-- ==== Sys2Proof/Machine/Float.lean ====
section
/-! DEFINITION. Numbers bit by bit (spec/03_number_formats.md): formats, exact values, round_to, the arithmetic that rounds once,
block alignment. Values are exact rationals; rounding happens in roundTo alone. -/
namespace Sys2Proof.Machine
open Sys2Proof

/-- The flags an operation raises (R86): bit 0 IV, 1 DZ, 2 OF, 3 UF, 4 NX, 5 SI. -/
abbrev Flags := BitVec 6
def fIV : Flags := 1
def fDZ : Flags := 2
def fOF : Flags := 4
def fUF : Flags := 8
def fNX : Flags := 16
def fSI : Flags := 32

/-- The element formats (R71); integers carry their width and signedness. -/
inductive Fmt where
  | fp32 | fp64 | fp16 | bf16 | e5m2 | e4m3 | e2m1 | e8m0
  | int (w : Nat) (signed : Bool) | nb8 | p32
  deriving DecidableEq, Repr

/-- The format of a code of R71, with the signedness bit of the structure that names it. -/
def Fmt.ofCode (c : Nat) (signed : Bool) : Option Fmt :=
  match c with
  | 0 => some .fp32 | 1 => some .fp64 | 2 => some .fp16 | 3 => some .bf16 | 4 => some .e5m2 | 5 => some .e4m3 | 6 => some .e2m1
  | 7 => some .e8m0 | 8 => some (.int 32 signed) | 9 => some (.int 16 signed) | 10 => some (.int 8 signed)
  | 11 => some (.int 4 signed) | 12 => some (.int 2 signed) | 13 => some .nb8 | 14 => some .p32 | _ => none

/-- Width in bits (R71). -/
def Fmt.bits : Fmt → Nat
  | .fp32 => 32 | .fp64 => 64 | .fp16 => 16 | .bf16 => 16 | .e5m2 => 8 | .e4m3 => 8 | .e2m1 => 4 | .e8m0 => 8
  | .int w _ => w | .nb8 => 8 | .p32 => 32

/-- Exponent width, fraction width and bias of a floating-point format (R73). -/
structure FShape where
  e : Nat
  f : Nat
  bias : Nat
  /-- infinity and NaN as IEEE 754 -/
  ieee : Bool
  deriving DecidableEq, Repr

def Fmt.shape : Fmt → Option FShape
  | .fp32 => some ⟨8, 23, 127, true⟩ | .fp64 => some ⟨11, 52, 1023, true⟩ | .fp16 => some ⟨5, 10, 15, true⟩
  | .bf16 => some ⟨8, 7, 127, true⟩ | .e5m2 => some ⟨5, 2, 15, true⟩ | .e4m3 => some ⟨4, 3, 7, false⟩
  | .e2m1 => some ⟨2, 1, 1, false⟩ | _ => none

/-- 2 to an integer power, exact. -/
def pow2 (k : Int) : Rat := if 0 ≤ k then ((2 ^ k.toNat : Nat) : Rat) else 1 / ((2 ^ (-k).toNat : Nat) : Rat)

/-- ⌊log₂ q⌋ of a positive rational. -/
def floorLog2 (q : Rat) : Int :=
  let k := (Nat.log2 q.num.natAbs : Int) - Nat.log2 q.den
  if pow2 k ≤ q then k else k - 1

/-- An element's exact value in the extended reals; zeros keep their sign and NaNs their kind (R73, R75). -/
inductive FVal where
  | nan (signalling : Bool)
  | inf (neg : Bool)
  | zero (neg : Bool)
  | num (q : Rat)
  deriving DecidableEq, Repr

def FVal.isNan : FVal → Bool | .nan _ => true | _ => false
def FVal.isSNan : FVal → Bool | .nan s => s | _ => false
/-- The value as a rational; 0 for what has none. -/
def FVal.rat : FVal → Rat | .num q => q | _ => 0
/-- A rational as a value; an exact zero is +0. -/
def FVal.ofRat (q : Rat) : FVal := if q = 0 then .zero false else .num q

/-- Two's complement of a w-bit natural. -/
def signedOf (w n : Nat) : Int := if n < 2 ^ (w - 1) then n else (n : Int) - 2 ^ w
/-- The w-bit natural of an integer, modulo 2^w. -/
def wrapNat (w : Nat) (x : Int) : Nat := (x % 2 ^ w).toNat

/-- The value of an IEEE-shaped element (R73). -/
def FShape.value (s : FShape) (fmt : Fmt) (n : Nat) : FVal :=
  let neg := n / 2 ^ (s.e + s.f) % 2 = 1
  let ex := n / 2 ^ s.f % 2 ^ s.e
  let fr := n % 2 ^ s.f
  if s.ieee ∧ ex = 2 ^ s.e - 1 then
    if fr = 0 then .inf neg else .nan (fr < 2 ^ (s.f - 1))
  else if fmt = .e4m3 ∧ ex = 15 ∧ fr = 7 then .nan false
  else if ex = 0 ∧ fr = 0 then .zero neg
  else
    let m : Rat := if ex = 0 then (fr : Rat) * pow2 (1 - (s.bias : Int) - s.f)
                   else ((2 ^ s.f + fr : Nat) : Rat) * pow2 ((ex : Int) - s.bias - s.f)
    .num (if neg then -m else m)

/-- The value of an element's bits (R73, R74, R77). -/
def Fmt.value (fmt : Fmt) (n : Nat) : FVal :=
  match fmt.shape with
  | some s => s.value fmt n
  | none =>
    match fmt with
    | .e8m0 => if n = 255 then .nan false else .num (pow2 ((n : Int) - 127))
    | .int w true => .ofRat (signedOf w (n % 2 ^ w))
    | .int w false => .ofRat ((n % 2 ^ w : Nat) : Rat)
    | .nb8 => .ofRat (signedOf 8 (n % 256))
    | .p32 => .ofRat ((n % 2 ^ 32 : Nat) / 65536)
    | _ => .nan false

/-- Whether an element is subnormal (R73). -/
def Fmt.subnormal (fmt : Fmt) (n : Nat) : Bool :=
  match fmt.shape with
  | some s => n / 2 ^ s.f % 2 ^ s.e = 0 && n % 2 ^ s.f != 0
  | none => false

/-- The canonical NaN of a format (R75); 0 where there is none. -/
def Fmt.qnan : Fmt → Nat
  | .fp64 => 0x7FF8000000000000 | .fp32 => 0x7FC00000 | .fp16 => 0x7E00 | .bf16 => 0x7FC0 | .e5m2 => 0x7E | .e4m3 => 0x7F
  | .e8m0 => 0xFF | _ => 0

/-- The rounding modes (R47, R82); SR carries its random value (R83). -/
inductive RMode where
  | rne | rtz | rup | rdn | rna
  | sr (rho : Nat)
  deriving DecidableEq, Repr

/-- A mode code of R47 that rounds by itself; ρ serves SR. DYN and 111 have none. -/
def RMode.ofCode (c rho : Nat) : Option RMode :=
  match c with
  | 0 => some .rne | 1 => some .rtz | 2 => some .rup | 3 => some .rdn | 4 => some .rna | 5 => some (.sr rho) | _ => none

/-- A nonnegative magnitude rounded to an integer: the integer and whether it is inexact (R82, R83). -/
def roundMag (mode : RMode) (neg : Bool) (q : Rat) : Nat × Bool :=
  let n := q.floor.toNat
  let r := q - n
  let up : Bool := match mode with
    | .rne => decide (r > 1 / 2) || (decide (r = 1 / 2) && n % 2 == 1)
    | .rtz => false
    | .rup => !neg && decide (r ≠ 0)
    | .rdn => neg && decide (r ≠ 0)
    | .rna => decide (r ≥ 1 / 2)
    | .sr rho => decide ((r * 65536).floor > (rho : Int))
  (if up then n + 1 else n, decide (r ≠ 0))

/-- The largest finite magnitude (R73). -/
def FShape.maxFinite (s : FShape) (fmt : Fmt) : Rat :=
  if s.ieee then ((2 ^ (s.f + 1) - 1 : Nat) : Rat) * pow2 ((2 ^ s.e - 2 : Nat) - (s.bias : Int) - s.f)
  else if fmt = .e4m3 then 448 else 6

/-- The bits of the largest finite magnitude. -/
def FShape.maxBits (s : FShape) (fmt : Fmt) : Nat :=
  if s.ieee then (2 ^ s.e - 1) * 2 ^ s.f - 1 else if fmt = .e4m3 then 0x7E else 0x7

/-- The bits of ±∞, or of the largest finite value where there is no infinity. -/
def FShape.infBits (s : FShape) (fmt : Fmt) : Nat := if s.ieee then (2 ^ s.e - 1) * 2 ^ s.f else s.maxBits fmt

/-- The sign bit's weight in an element. -/
def FShape.sign (s : FShape) (neg : Bool) : Nat := if neg then 2 ^ (s.e + s.f) else 0

/-- The bits of a magnitude n × 2^(x − f), at least the subnormal grid, below overflow (R73). -/
def FShape.pack (s : FShape) (n : Nat) (x : Int) : Nat :=
  if n < 2 ^ s.f then n
  else if n < 2 ^ (s.f + 1) then (x + s.bias).toNat * 2 ^ s.f + (n - 2 ^ s.f)
  else (x + 1 + s.bias).toNat * 2 ^ s.f

/-- round_to of a nonzero finite real for a floating-point format (R85). -/
def FShape.round (s : FShape) (fmt : Fmt) (mode : RMode) (q : Rat) : Nat × Flags :=
  let neg := decide (q < 0)
  let m := if neg then -q else q
  let emin : Int := 1 - s.bias
  let x := max (floorLog2 m) emin
  let (n, inx) := roundMag mode neg (m * pow2 (s.f - x))
  let y : Rat := n * pow2 (x - s.f)
  if y > s.maxFinite fmt then
    let toInf : Bool := match mode with | .rne | .rna => true | .rup => !neg | .rdn => neg | .rtz | .sr _ => false
    (s.sign neg + (if toInf then s.infBits fmt else s.maxBits fmt), fOF ||| fNX)
  else
    (s.sign neg + s.pack n x,
     if inx then (if y < pow2 emin then fUF ||| fNX else fNX) else 0)

/-- round_to for E8M0 (R85). -/
def roundE8M0 (mode : RMode) (x : FVal) : Nat × Flags :=
  match x with
  | .nan _ | .zero _ | .inf true => (0xFF, fIV)
  | .inf false => (0xFE, fOF ||| fNX)
  | .num q =>
    if q < 0 then (0xFF, fIV)
    else if q < pow2 (-127) then (0x00, fUF ||| fNX)
    else
      let k := floorLog2 q
      let r := q / pow2 k - 1
      let up : Bool := match mode with
        | .rne => decide (r > 1 / 2) || (decide (r = 1 / 2) && (k + 127) % 2 == 1)
        | .rtz | .rdn => false
        | .rup => decide (r ≠ 0)
        | .rna => decide (r ≥ 1 / 2)
        | .sr rho => decide ((r * 65536).floor > (rho : Int))
      let k' := if up then k + 1 else k
      if k' > 127 then (0xFE, fOF ||| fNX) else ((k' + 127).toNat, if r = 0 then 0 else fNX)

/-- round_to for an integer range [lo, hi] in units of 1 (R85): saturates with IV. -/
def roundRange (lo hi : Int) (mode : RMode) (x : FVal) : Int × Flags :=
  match x with
  | .nan _ => (0, fIV)
  | .inf neg => (if neg then lo else hi, fIV)
  | .zero _ => (0, 0)
  | .num q =>
    let neg := decide (q < 0)
    let (n, inx) := roundMag mode neg (if neg then -q else q)
    let v : Int := if neg then -n else n
    if v < lo then (lo, fIV) else if v > hi then (hi, fIV) else (v, if inx then fNX else 0)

──────────────────────────────

The problem |
Reproduce exactly the stretch of the material above that starts at the line with "let r := q - n" and ends at the line with "let x := max (floorLog2 m) emin", both included, and nothing else.

Solution to this problem |
  let r := q - n
  let up : Bool := match mode with
    | .rne => decide (r > 1 / 2) || (decide (r = 1 / 2) && n % 2 == 1)
    | .rtz => false
    | .rup => !neg && decide (r ≠ 0)
    | .rdn => neg && decide (r ≠ 0)
    | .rna => decide (r ≥ 1 / 2)
    | .sr rho => decide ((r * 65536).floor > (rho : Int))
  (if up then n + 1 else n, decide (r ≠ 0))

/-- The largest finite magnitude (R73). -/
def FShape.maxFinite (s : FShape) (fmt : Fmt) : Rat :=
  if s.ieee then ((2 ^ (s.f + 1) - 1 : Nat) : Rat) * pow2 ((2 ^ s.e - 2 : Nat) - (s.bias : Int) - s.f)
  else if fmt = .e4m3 then 448 else 6

/-- The bits of the largest finite magnitude. -/
def FShape.maxBits (s : FShape) (fmt : Fmt) : Nat :=
  if s.ieee then (2 ^ s.e - 1) * 2 ^ s.f - 1 else if fmt = .e4m3 then 0x7E else 0x7

/-- The bits of ±∞, or of the largest finite value where there is no infinity. -/
def FShape.infBits (s : FShape) (fmt : Fmt) : Nat := if s.ieee then (2 ^ s.e - 1) * 2 ^ s.f else s.maxBits fmt

/-- The sign bit's weight in an element. -/
def FShape.sign (s : FShape) (neg : Bool) : Nat := if neg then 2 ^ (s.e + s.f) else 0

/-- The bits of a magnitude n × 2^(x − f), at least the subnormal grid, below overflow (R73). -/
def FShape.pack (s : FShape) (n : Nat) (x : Int) : Nat :=
  if n < 2 ^ s.f then n
  else if n < 2 ^ (s.f + 1) then (x + s.bias).toNat * 2 ^ s.f + (n - 2 ^ s.f)
  else (x + 1 + s.bias).toNat * 2 ^ s.f

/-- round_to of a nonzero finite real for a floating-point format (R85). -/
def FShape.round (s : FShape) (fmt : Fmt) (mode : RMode) (q : Rat) : Nat × Flags :=
  let neg := decide (q < 0)
  let m := if neg then -q else q
  let emin : Int := 1 - s.bias
  let x := max (floorLog2 m) emin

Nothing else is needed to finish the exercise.